**ABOUT THIS EXERCISE**
Below is a listing; restate from it, character for character, the lines beginning at the line holding "def execPwrReqDoze (s" and ending at the line holding "if b < 4 then", both included.
◆ ◆ ◆ ◆ ◆ ◆ ◆
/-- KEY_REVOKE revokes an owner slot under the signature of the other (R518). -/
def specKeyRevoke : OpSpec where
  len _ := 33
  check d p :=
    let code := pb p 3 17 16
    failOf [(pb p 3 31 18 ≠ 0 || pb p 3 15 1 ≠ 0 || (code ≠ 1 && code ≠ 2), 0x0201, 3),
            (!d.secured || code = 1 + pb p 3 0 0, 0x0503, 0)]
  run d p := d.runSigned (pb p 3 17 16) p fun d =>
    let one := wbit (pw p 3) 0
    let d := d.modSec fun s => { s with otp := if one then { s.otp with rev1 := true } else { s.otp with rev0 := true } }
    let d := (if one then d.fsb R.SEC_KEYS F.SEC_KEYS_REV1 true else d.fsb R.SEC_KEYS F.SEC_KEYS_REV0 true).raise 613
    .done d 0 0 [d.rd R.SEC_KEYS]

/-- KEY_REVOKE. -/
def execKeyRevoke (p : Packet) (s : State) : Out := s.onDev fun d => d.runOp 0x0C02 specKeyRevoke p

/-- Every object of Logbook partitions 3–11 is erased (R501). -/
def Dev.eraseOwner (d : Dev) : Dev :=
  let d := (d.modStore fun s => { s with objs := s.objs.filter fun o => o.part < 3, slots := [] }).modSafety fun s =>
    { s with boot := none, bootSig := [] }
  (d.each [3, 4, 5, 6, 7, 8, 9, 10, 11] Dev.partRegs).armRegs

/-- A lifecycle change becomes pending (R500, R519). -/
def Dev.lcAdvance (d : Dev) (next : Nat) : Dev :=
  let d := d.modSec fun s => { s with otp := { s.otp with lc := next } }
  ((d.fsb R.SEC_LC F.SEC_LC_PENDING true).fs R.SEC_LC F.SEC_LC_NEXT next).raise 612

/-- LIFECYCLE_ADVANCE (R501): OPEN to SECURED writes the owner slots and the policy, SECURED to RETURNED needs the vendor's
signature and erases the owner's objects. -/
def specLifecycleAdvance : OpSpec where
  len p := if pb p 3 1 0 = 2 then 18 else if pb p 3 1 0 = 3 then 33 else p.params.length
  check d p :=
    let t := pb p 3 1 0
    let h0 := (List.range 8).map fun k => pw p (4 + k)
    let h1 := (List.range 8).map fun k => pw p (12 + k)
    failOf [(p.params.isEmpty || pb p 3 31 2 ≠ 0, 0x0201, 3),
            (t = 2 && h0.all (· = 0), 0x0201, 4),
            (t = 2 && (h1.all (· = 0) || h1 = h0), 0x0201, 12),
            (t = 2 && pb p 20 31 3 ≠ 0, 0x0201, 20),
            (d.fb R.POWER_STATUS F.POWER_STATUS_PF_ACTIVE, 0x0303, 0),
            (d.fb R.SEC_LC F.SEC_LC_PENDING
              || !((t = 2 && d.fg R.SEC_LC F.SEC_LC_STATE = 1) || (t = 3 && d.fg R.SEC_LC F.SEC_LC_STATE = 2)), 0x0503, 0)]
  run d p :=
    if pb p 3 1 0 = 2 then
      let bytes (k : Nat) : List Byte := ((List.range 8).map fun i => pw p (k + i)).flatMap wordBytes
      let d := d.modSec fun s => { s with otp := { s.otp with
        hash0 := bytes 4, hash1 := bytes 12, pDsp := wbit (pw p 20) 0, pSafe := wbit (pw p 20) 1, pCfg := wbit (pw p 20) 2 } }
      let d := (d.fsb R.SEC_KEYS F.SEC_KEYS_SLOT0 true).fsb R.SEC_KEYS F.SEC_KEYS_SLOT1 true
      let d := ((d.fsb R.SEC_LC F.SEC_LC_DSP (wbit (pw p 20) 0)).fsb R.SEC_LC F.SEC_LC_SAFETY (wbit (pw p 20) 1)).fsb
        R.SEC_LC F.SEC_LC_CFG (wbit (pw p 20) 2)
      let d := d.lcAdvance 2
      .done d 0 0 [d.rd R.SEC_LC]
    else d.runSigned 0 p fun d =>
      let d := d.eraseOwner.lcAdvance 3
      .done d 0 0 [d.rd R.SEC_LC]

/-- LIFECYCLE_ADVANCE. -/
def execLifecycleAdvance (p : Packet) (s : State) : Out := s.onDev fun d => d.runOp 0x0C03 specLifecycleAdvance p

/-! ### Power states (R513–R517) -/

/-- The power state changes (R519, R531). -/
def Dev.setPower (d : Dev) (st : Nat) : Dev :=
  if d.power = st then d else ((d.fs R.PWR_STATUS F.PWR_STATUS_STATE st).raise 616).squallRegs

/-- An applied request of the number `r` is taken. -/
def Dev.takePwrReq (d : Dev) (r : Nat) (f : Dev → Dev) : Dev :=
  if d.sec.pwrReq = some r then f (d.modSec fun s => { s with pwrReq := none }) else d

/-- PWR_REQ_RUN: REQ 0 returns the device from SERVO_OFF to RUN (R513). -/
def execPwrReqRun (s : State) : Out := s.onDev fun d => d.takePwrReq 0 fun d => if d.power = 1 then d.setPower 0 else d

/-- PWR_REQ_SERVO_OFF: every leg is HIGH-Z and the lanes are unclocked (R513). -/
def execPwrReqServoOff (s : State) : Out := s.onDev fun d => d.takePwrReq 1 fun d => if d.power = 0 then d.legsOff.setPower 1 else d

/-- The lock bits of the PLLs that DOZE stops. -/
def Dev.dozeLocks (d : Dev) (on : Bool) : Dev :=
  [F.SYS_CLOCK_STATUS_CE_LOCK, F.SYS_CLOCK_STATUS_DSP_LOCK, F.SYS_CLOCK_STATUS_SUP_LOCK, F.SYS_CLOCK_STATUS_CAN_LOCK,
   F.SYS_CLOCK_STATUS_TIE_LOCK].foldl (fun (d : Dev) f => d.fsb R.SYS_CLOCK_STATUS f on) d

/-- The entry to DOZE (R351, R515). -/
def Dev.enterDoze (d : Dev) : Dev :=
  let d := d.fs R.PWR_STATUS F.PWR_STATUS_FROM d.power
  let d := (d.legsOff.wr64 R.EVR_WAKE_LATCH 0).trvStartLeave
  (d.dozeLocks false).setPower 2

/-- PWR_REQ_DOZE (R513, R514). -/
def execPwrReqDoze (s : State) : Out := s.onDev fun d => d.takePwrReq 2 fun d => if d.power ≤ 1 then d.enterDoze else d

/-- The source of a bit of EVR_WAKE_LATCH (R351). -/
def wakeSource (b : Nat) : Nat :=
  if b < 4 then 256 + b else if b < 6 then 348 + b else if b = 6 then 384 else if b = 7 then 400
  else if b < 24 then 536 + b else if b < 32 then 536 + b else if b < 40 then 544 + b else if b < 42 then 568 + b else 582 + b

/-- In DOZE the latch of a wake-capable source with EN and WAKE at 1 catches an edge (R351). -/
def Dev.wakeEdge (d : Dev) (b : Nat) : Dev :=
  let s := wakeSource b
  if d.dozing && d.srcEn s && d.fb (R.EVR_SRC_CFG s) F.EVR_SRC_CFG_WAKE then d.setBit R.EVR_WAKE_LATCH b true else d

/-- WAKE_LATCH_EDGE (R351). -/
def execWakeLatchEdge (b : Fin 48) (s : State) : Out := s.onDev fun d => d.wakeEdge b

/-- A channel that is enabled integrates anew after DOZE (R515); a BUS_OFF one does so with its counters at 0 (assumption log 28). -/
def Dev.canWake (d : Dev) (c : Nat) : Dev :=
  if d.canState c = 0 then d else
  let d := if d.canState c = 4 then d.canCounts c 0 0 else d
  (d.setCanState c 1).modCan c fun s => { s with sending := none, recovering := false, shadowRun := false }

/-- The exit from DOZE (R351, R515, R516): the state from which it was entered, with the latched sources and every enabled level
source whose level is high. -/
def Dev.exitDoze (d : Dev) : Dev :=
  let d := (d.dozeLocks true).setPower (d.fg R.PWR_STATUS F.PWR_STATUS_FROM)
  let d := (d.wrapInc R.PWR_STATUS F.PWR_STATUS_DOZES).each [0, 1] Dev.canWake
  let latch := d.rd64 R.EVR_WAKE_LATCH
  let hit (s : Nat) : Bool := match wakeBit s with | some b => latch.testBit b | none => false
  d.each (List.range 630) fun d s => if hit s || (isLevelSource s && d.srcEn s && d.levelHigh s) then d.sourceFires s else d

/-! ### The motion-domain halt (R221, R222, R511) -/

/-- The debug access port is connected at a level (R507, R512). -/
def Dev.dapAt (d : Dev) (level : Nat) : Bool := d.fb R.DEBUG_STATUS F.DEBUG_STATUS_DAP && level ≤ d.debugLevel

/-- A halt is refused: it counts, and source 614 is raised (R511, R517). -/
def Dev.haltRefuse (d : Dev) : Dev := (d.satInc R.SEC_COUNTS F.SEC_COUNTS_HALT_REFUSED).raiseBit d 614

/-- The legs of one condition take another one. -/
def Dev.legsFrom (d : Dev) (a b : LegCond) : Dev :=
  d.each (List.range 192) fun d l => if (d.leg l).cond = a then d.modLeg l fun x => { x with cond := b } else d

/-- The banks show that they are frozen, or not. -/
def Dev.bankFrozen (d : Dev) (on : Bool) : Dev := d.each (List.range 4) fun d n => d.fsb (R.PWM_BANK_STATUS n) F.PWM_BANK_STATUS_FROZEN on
◆ ◆ ◆ ◆ ◆ ◆ ◆
**TASK RESPONSE**
def execPwrReqDoze (s : State) : Out := s.onDev fun d => d.takePwrReq 2 fun d => if d.power ≤ 1 then d.enterDoze else d

/-- The source of a bit of EVR_WAKE_LATCH (R351). -/
def wakeSource (b : Nat) : Nat :=
  if b < 4 then 256 + b else if b < 6 then 348 + b else if b = 6 then 384 else if b = 7 then 400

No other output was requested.